Nature and nurture of tissue-specific macrophage phenotypes

Abstract

Macrophages are key players in immunity and tissue homeostasis but can also contribute to a diverse range of human diseases, including cardiovascular diseases. Enhancers, cis-acting DNA elements regulating gene activity, have been shown to be crucial for control of macrophage development and function. The selection and activities of macrophage-specific enhancers are regulated by the combined actions of lineage determining transcription factors (LDTFs) and signal dependent transcription factors (SDTFs) that are specified by developmental origin and tissue-specific signals. As a consequence, each tissue resident macrophage population adopts a distinct phenotype. In this review, we discuss recent work on how environmental factors affect the activation status of enhancers and can lead to long-lasting epigenetic changes resulting in innate immune memory. Furthermore, we discuss how non-coding genetic variation affects gene expression by altering transcription factor binding through local and domain-wide mechanisms. These findings have implications for interpretation of non-coding risk alleles that are associated with human disease and efforts to target macrophages for therapeutic purposes.
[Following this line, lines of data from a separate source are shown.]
-- ==== Sys2Proof/Laws/Quiet.lean ====
section
/-! SUPPORT. What the Cross-Connect's work can change: `Quiet` says that re-evaluation, receive selection and the
recomposition of a carrying flag touch feed healths, two counts of LIVE rows, active members, carrying flags and
notices, and nothing else. -/

namespace Sys2Proof.Machine

/-- The row after feed-health and switchover work: only its health and its two counts may differ, and only while
LIVE. -/
def RowKept (x y : Row) : Prop :=
  y = { x with
    health := y.health
    meter := { x.meter with outageCount := y.meter.outageCount, switchCount := y.meter.switchCount } }
  ∧ (x.state ≠ .live → y = x)

theorem RowKept.refl (x : Row) : RowKept x x := ⟨rfl, fun _ => rfl⟩

theorem RowKept.trans {x y z : Row} (a : RowKept x y) (b : RowKept y z) : RowKept x z := by
  obtain ⟨a1, a2⟩ := a
  obtain ⟨b1, b2⟩ := b
  have hs : y.state = x.state := by rw [a1]
  refine ⟨?_, fun h => ?_⟩
  · rw [b1, a1]
  · rw [b2 (by rw [hs]; exact h), a2 h]

theorem RowKept.state {x y : Row} (h : RowKept x y) : y.state = x.state := by rw [h.1]
theorem RowKept.captured {x y : Row} (h : RowKept x y) : y.captured = x.captured := by rw [h.1]
theorem RowKept.currentEnd {x y : Row} (h : RowKept x y) : y.currentEnd = x.currentEnd := by rw [h.1]

/-- The Cross-Connect's work on the state. -/
structure Quiet (s t : State) : Prop where
  rest : t = { s with
    rows := t.rows, ports := t.ports, active := t.active, notice := t.notice, path := t.path }
  row : ∀ r, RowKept (s.row r) (t.row r)
  port : ∀ p, t.port p = { s.port p with carrying := (t.port p).carrying }
  calm : Calm s t

theorem Quiet.refl (s : State) : Quiet s s := ⟨rfl, fun _ => RowKept.refl _, fun _ => rfl, Calm.rfl'⟩

theorem Quiet.trans {s t u : State} (a : Quiet s t) (b : Quiet t u) : Quiet s u where
  rest := by rw [b.rest, a.rest]
  row r := (a.row r).trans (b.row r)
  port p := by rw [b.port p, a.port p]
  calm := a.calm.trans b.calm

theorem quiet_ite {s t u : State} {c : Prop} [Decidable c] (h1 : Quiet s t) (h2 : Quiet s u) :
    Quiet s (if c then t else u) := by
  split
  · exact h1
  · exact h2

theorem quiet_forRows {f : RowId → State → State} (h : ∀ r s, Quiet s (f r s)) (s : State) : Quiet s (s.forRows f) := by
  unfold State.forRows
  generalize List.finRange 256 = l
  induction l generalizing s with
  | nil => exact Quiet.refl s
  | cons r l ih => exact (h r s).trans (ih (f r s))

/-! Fields under quiet work -/

theorem Quiet.prover {s t : State} (h : Quiet s t) : t.prover = s.prover := by rw [h.rest]
theorem Quiet.now {s t : State} (h : Quiet s t) : t.now = s.now := by rw [h.rest]
theorem Quiet.fabric {s t : State} (h : Quiet s t) : t.fabric = s.fabric := by rw [h.rest]
theorem Quiet.settle {s t : State} (h : Quiet s t) : t.settle = s.settle := by rw [h.rest]
theorem Quiet.mem {s t : State} (h : Quiet s t) : t.mem = s.mem := by rw [h.rest]
theorem Quiet.actionQueue {s t : State} (h : Quiet s t) : t.actionQueue = s.actionQueue := by rw [h.rest]
theorem Quiet.admission {s t : State} (h : Quiet s t) : t.admission = s.admission := by rw [h.rest]
theorem Quiet.claimed {s t : State} (h : Quiet s t) : t.claimed = s.claimed := by
  simp only [State.claimed, h.prover]
theorem Quiet.cfg {s t : State} (h : Quiet s t) (p : PortId) : (t.port p).cfg = (s.port p).cfg := by rw [h.port p]
theorem Quiet.link {s t : State} (h : Quiet s t) (p : PortId) : (t.port p).link = (s.port p).link := by rw [h.port p]
theorem Quiet.channel {s t : State} (h : Quiet s t) (p : PortId) : (t.port p).channel = (s.port p).channel := by
  rw [h.port p]
theorem Quiet.inPair {s t : State} (h : Quiet s t) (p : PortId) : t.inPair p = s.inPair p := by
  simp only [State.inPair, h.cfg]
theorem Quiet.logical {s t : State} (h : Quiet s t) (p : PortId) : t.logical p = s.logical p := by
  simp only [State.logical, h.inPair]
theorem Quiet.mayCarry {s t : State} (h : Quiet s t) (p : PortId) : t.mayCarry p = s.mayCarry p := by
  simp only [State.mayCarry, h.cfg, h.link, h.channel, h.claimed]
theorem Quiet.usesRx {s t : State} (h : Quiet s t) (c : Vector Word 8) (l : PortId) : t.usesRx c l = s.usesRx c l := by
  simp only [State.usesRx, h.logical]
theorem Quiet.uses {s t : State} (h : Quiet s t) (c : Vector Word 8) (l : PortId) : t.uses c l = s.uses c l := by
  simp only [State.uses, State.usesRx, State.usesTx, h.logical]

/-! Handing and re-evaluation -/

theorem quiet_handNotice (s : State) (k : NoticeKind) (a b : Nat) (c d : Word) : Quiet s (s.handNotice k a b c d) :=
  ⟨rfl, fun _ => RowKept.refl _, fun _ => rfl, calm_handNotice s k a b c d⟩

theorem setHealth_kept {x : Row} (hl : x.state = .live) (h : Health) : RowKept x (x.setHealth h) := by
  refine ⟨?_, fun hn => absurd hl hn⟩
  unfold Row.setHealth
  split <;> rfl

theorem countSwitch_kept {x : Row} (hl : x.state = .live) : RowKept x x.countSwitch :=
  ⟨rfl, fun hn => absurd hl hn⟩

theorem reevaluate_eq (s : State) (r : RowId) : s.reevaluate r =
    if (s.row r).state = .live ∧ s.feedHealth (s.row r).captured ≠ (s.row r).health then
      (s.setRow r ((s.row r).setHealth (s.feedHealth (s.row r).captured))).handNotice .feedHealth r.val
        (s.feedHealth (s.row r).captured).code (BitVec.ofNat 32 (s.row r).health.code)
        (BitVec.ofNat 32 (s.sourcePath (s.row r).captured).val)
    else s := rfl

/-- R67: what a re-evaluation of row `r` can change. -/
theorem quiet_reevaluate (s : State) (r : RowId) : Quiet s (s.reevaluate r) := by
  rw [reevaluate_eq]
  split
  · rename_i h
    refine Quiet.trans ?_ (quiet_handNotice _ _ _ _ _ _)
    refine ⟨rfl, fun q => ?_, fun _ => rfl, calm_setRow _ _ _⟩
    rw [row_setRow]
    split
    · rename_i hq; subst hq; exact setHealth_kept h.1 _
    · exact RowKept.refl _
  · exact Quiet.refl s

/-- Re-evaluation touches no port and no active member. -/
theorem reevaluate_ports (s : State) (r : RowId) : (s.reevaluate r).ports = s.ports ∧ (s.reevaluate r).active = s.active := by
  rw [reevaluate_eq]
  split <;> exact ⟨rfl, rfl⟩

/-- Re-evaluation of one row touches no other row. -/
theorem reevaluate_row_ne (s : State) {r q : RowId} (h : q ≠ r) : (s.reevaluate r).row q = s.row q := by
  rw [reevaluate_eq]
  split
  · rw [handNotice_row, row_setRow, if_neg h]
  · rfl

/-- Health work on rows in turn: quiet, and no port and no active member changes. -/
structure QuietRows (s t : State) : Prop where
  quiet : Quiet s t
  ports : t.ports = s.ports
  active : t.active = s.active
  switches : ∀ r, (t.row r).meter.switchCount = (s.row r).meter.switchCount

theorem QuietRows.refl (s : State) : QuietRows s s := ⟨Quiet.refl s, rfl, rfl, fun _ => rfl⟩

theorem QuietRows.trans {s t u : State} (a : QuietRows s t) (b : QuietRows t u) : QuietRows s u :=
  ⟨a.quiet.trans b.quiet, b.ports.trans a.ports, b.active.trans a.active,
    fun r => (b.switches r).trans (a.switches r)⟩

theorem quietRows_reevaluate (s : State) (r : RowId) : QuietRows s (s.reevaluate r) := by
  refine ⟨quiet_reevaluate s r, (reevaluate_ports s r).1, (reevaluate_ports s r).2, fun q => ?_⟩
  by_cases h : q = r
  · subst h
    rw [reevaluate_eq]
    split
    · rw [handNotice_row, row_setRow, if_pos rfl]
      unfold Row.setHealth
      split <;> rfl
    · rfl
  · rw [reevaluate_row_ne s h]

theorem quietRows_forRows {f : RowId → State → State} (h : ∀ r s, QuietRows s (f r s)) (s : State) :
    QuietRows s (s.forRows f) := by
  unfold State.forRows
  generalize List.finRange 256 = l
  induction l generalizing s with
  | nil => exact QuietRows.refl s
  | cons r l ih => exact (h r s).trans (ih (f r s))

theorem quietRows_ite {s t u : State} {c : Prop} [Decidable c] (h1 : QuietRows s t) (h2 : QuietRows s u) :
    QuietRows s (if c then t else u) := by
  split
  · exact h1
  · exact h2

theorem quietRows_reevaluateUsers (s : State) (l : PortId) : QuietRows s (s.reevaluateUsers l) :=
  quietRows_forRows (fun r s => quietRows_ite (quietRows_reevaluate s r) (QuietRows.refl s)) s

theorem quietRows_reevaluateSourced (s : State) (l : PortId) : QuietRows s (s.reevaluateSourced l) :=
  quietRows_forRows (fun r s => quietRows_ite (quietRows_reevaluate s r) (QuietRows.refl s)) s

theorem quietRows_reevaluateInput (s : State) (p : PortId) : QuietRows s (s.reevaluateInput p) :=
  quietRows_forRows (fun r s => quietRows_ite (quietRows_reevaluate s r) (QuietRows.refl s)) s

/-! Receive selection -/

theorem vecMap_getElem {α β : Type} {n : Nat} (f : α → β) (v : Vector α n) (i : Nat) (h : i < n) :
    (vecMap f v)[i] = f v[i] := by
  simp [vecMap]

theorem vecOf_getElem {α : Type} {n : Nat} (f : Fin n → α) (i : Nat) (h : i < n) : (vecOf f)[i] = f ⟨i, h⟩ := by
  simp [vecOf]

/-- R63: the rows after a switchover. -/
theorem switchover_row (s : State) (k : PairId) (m : Member) (c : SwitchCause) (r : RowId) :
    (s.switchover k m c).row r = if s.countsSwitch (evenPort k) (s.row r) then (s.row r).countSwitch else s.row r := by
  unfold State.switchover
  rw [handNotice_row]
  simp only [State.row, Fin.getElem_fin]
  rw [vecMap_getElem]
  rfl

theorem switchover_ports (s : State) (k : PairId) (m : Member) (c : SwitchCause) :
    (s.switchover k m c).ports = s.ports ∧ (s.switchover k m c).active = s.active.set k m := ⟨rfl, rfl⟩

theorem quiet_switchover (s : State) (k : PairId) (m : Member) (c : SwitchCause) : Quiet s (s.switchover k m c) := by
  refine ⟨rfl, fun r => ?_, fun _ => rfl, calm_switchover s k m c⟩
  rw [switchover_row]
  split
  · rename_i h
    simp only [State.countsSwitch, Row.isLive, Bool.and_eq_true, beq_iff_eq] at h
    exact countSwitch_kept h.1
  · exact RowKept.refl _

theorem selectReceive_ports (s : State) (k : PairId) : (s.selectReceive k).ports = s.ports := by
  unfold State.selectReceive
  dsimp only
  split <;> rfl

theorem quiet_selectReceive (s : State) (k : PairId) : Quiet s (s.selectReceive k) := by
  unfold State.selectReceive
  exact quiet_ite (quiet_switchover _ _ _ _) (Quiet.refl s)

theorem quiet_selectAtChange (s : State) (p : PortId) : Quiet s (s.selectAtChange p) := by
  unfold State.selectAtChange
  exact quiet_ite (quiet_ite (quiet_handNotice _ _ _ _ _ _) (quiet_selectReceive _ _)) (Quiet.refl s)

theorem selectAtChange_ports (s : State) (p : PortId) : (s.selectAtChange p).ports = s.ports := by
  unfold State.selectAtChange
  dsimp only
  split
  · split
    · rfl
    · exact selectReceive_ports _ _
  · rfl

theorem quiet_carryingChanged (s : State) (p : PortId) : Quiet s (s.carryingChanged p) :=
  (quiet_selectAtChange s p).trans (quietRows_reevaluateUsers _ _).quiet

theorem carryingChanged_ports (s : State) (p : PortId) : (s.carryingChanged p).ports = s.ports :=
  (quietRows_reevaluateUsers _ _).ports.trans (selectAtChange_ports s p)

/-! Carrying -/

theorem quiet_carrying (s : State) (p : PortId) (b : Bool) : Quiet s (s.setPort p { s.port p with carrying := b }) := by
  refine ⟨rfl, fun _ => RowKept.refl _, fun q => ?_, calm_setPort _ _ _⟩
  rw [port_setPort]
  split
  · rename_i h; subst h; rfl
  · rfl

/-- R59, R60: what a recomposition can change. -/
theorem quiet_recompose (s : State) (p : PortId) : Quiet s (s.recompose p) := by
  unfold State.recompose
  exact quiet_ite (Quiet.refl s) ((quiet_carrying _ _ _).trans (quiet_carryingChanged _ _))

/-- R59: the ports after a recomposition: port `p` carries what its four inputs make it. -/
theorem recompose_port (s : State) (p q : PortId) :
    (s.recompose p).port q = if q = p then { s.port p with carrying := s.mayCarry p } else s.port q := by
  unfold State.recompose
  split
  · rename_i h
    split
    · rename_i hq; subst hq; rw [h]
    · rfl
  · rw [port_eq_of_ports (carryingChanged_ports _ _), port_setPort]

/-- A recomposition establishes R59 for port `p` and keeps it elsewhere. -/
theorem recompose_law {s : State} {p : PortId} (h : ∀ q, q ≠ p → (s.port q).carrying = s.mayCarry q) :
    CarryingLaw (s.recompose p) := by
  intro q
  rw [(quiet_recompose s p).mayCarry q, recompose_port]
  split
  · rename_i hq; subst hq; rfl
  · rename_i hq; exact h q hq

/-- A recomposition that finds the flag as it should be changes nothing. -/
theorem recompose_idle {s : State} {p : PortId} (h : s.mayCarry p = (s.port p).carrying) : s.recompose p = s := by
  rw [State.recompose, if_pos h]

end Sys2Proof.Machine
end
Keywords: Enhancer; Genetic variation; Macrophage; Tissue environment.

Fig 1.

Stimulus-dependent macrophage enhancer activation. Macrophage enhancers marked by H3K4me1/2 require macrophage lineage determining transcription factors (LDTFs) like PU.1 and collaborating transcriptions like AP-1 and RUNX1. Enhancers frequently require signal-dependent transcription factor (SDTF) binding to gain H3K27 acetylation before they become active and transcribe enhancer RNAs (eRNA) and/or interact with target gene promoters.

Fig 2.

Environmental factors shape the macrophage enhancer landscape. (A) Tissue macrophages like microglia and peritoneal macrophages (PM) share the majority of macrophage core enhancers, while a subset of enhancers is specific for the tissue they reside in. (B) Environmental factors present in the tissue activate signal dependent transcription factors (SDTFs). In the peritoneum, retinoic acid (RA) activates GATA6 in peritoneal macrophages (PM), while in the brain, factors like TGF-β induce transcription factors SMADs and SALL1 that are specific for microglia.

Fig 3.

Different strains of mice as a tool to study the effects of genetic variation on enhancer activation and gene expression. (A and B) Variation in gene expression scales with underlying genetic variation, variation in LDTF PU.1 binding exceeds the differences seen on the gene expression level. (C) Weighted correlation network analysis (WGCNA) analysis of RNA-seq on macrophages from different strains treated with or without Kdo2-Lipid A (KLA) shows that differentially expressed genes are associated with diverse cellular functions, adapted from Link et al..

Fig 4.

Effects of collaborating transcription factor motif mutations on LDTF binding. (A) Apoe gene expression, as measured with RNA-seq in bone marrow derived macrophages from five strains and strain specific PU.1 binding at the Apoe locus with corresponding H3K27 acetylation in the strains where PU.1 binds. (B) Top 14 of 48 motifs correlated with binding of PU.1 as determined by motif mutation analysis. The node size is the fraction of PU.1 peaks containing the indicated motif, and edge thickness is proportional to the effect size of motif mutations. Nodes indicate motifs in which mutations result in reduced PU.1 binding (red) or in which mutations result in increased PU.1 binding (blue), adapted from Link et al..

Fig 5.

Mechanisms underlying strain-specific transcription factor binding patterns. Only 10–30% of the strain-specific LDTF binding can be explained by mutations in the actual LDTF (PU.1) motif itself, the majority of the variation is explained by mutations in collaborating transcription factor (cTF) motifs. The remaining strain-specific LDTF binding are mostly located in cis-regulatory domains.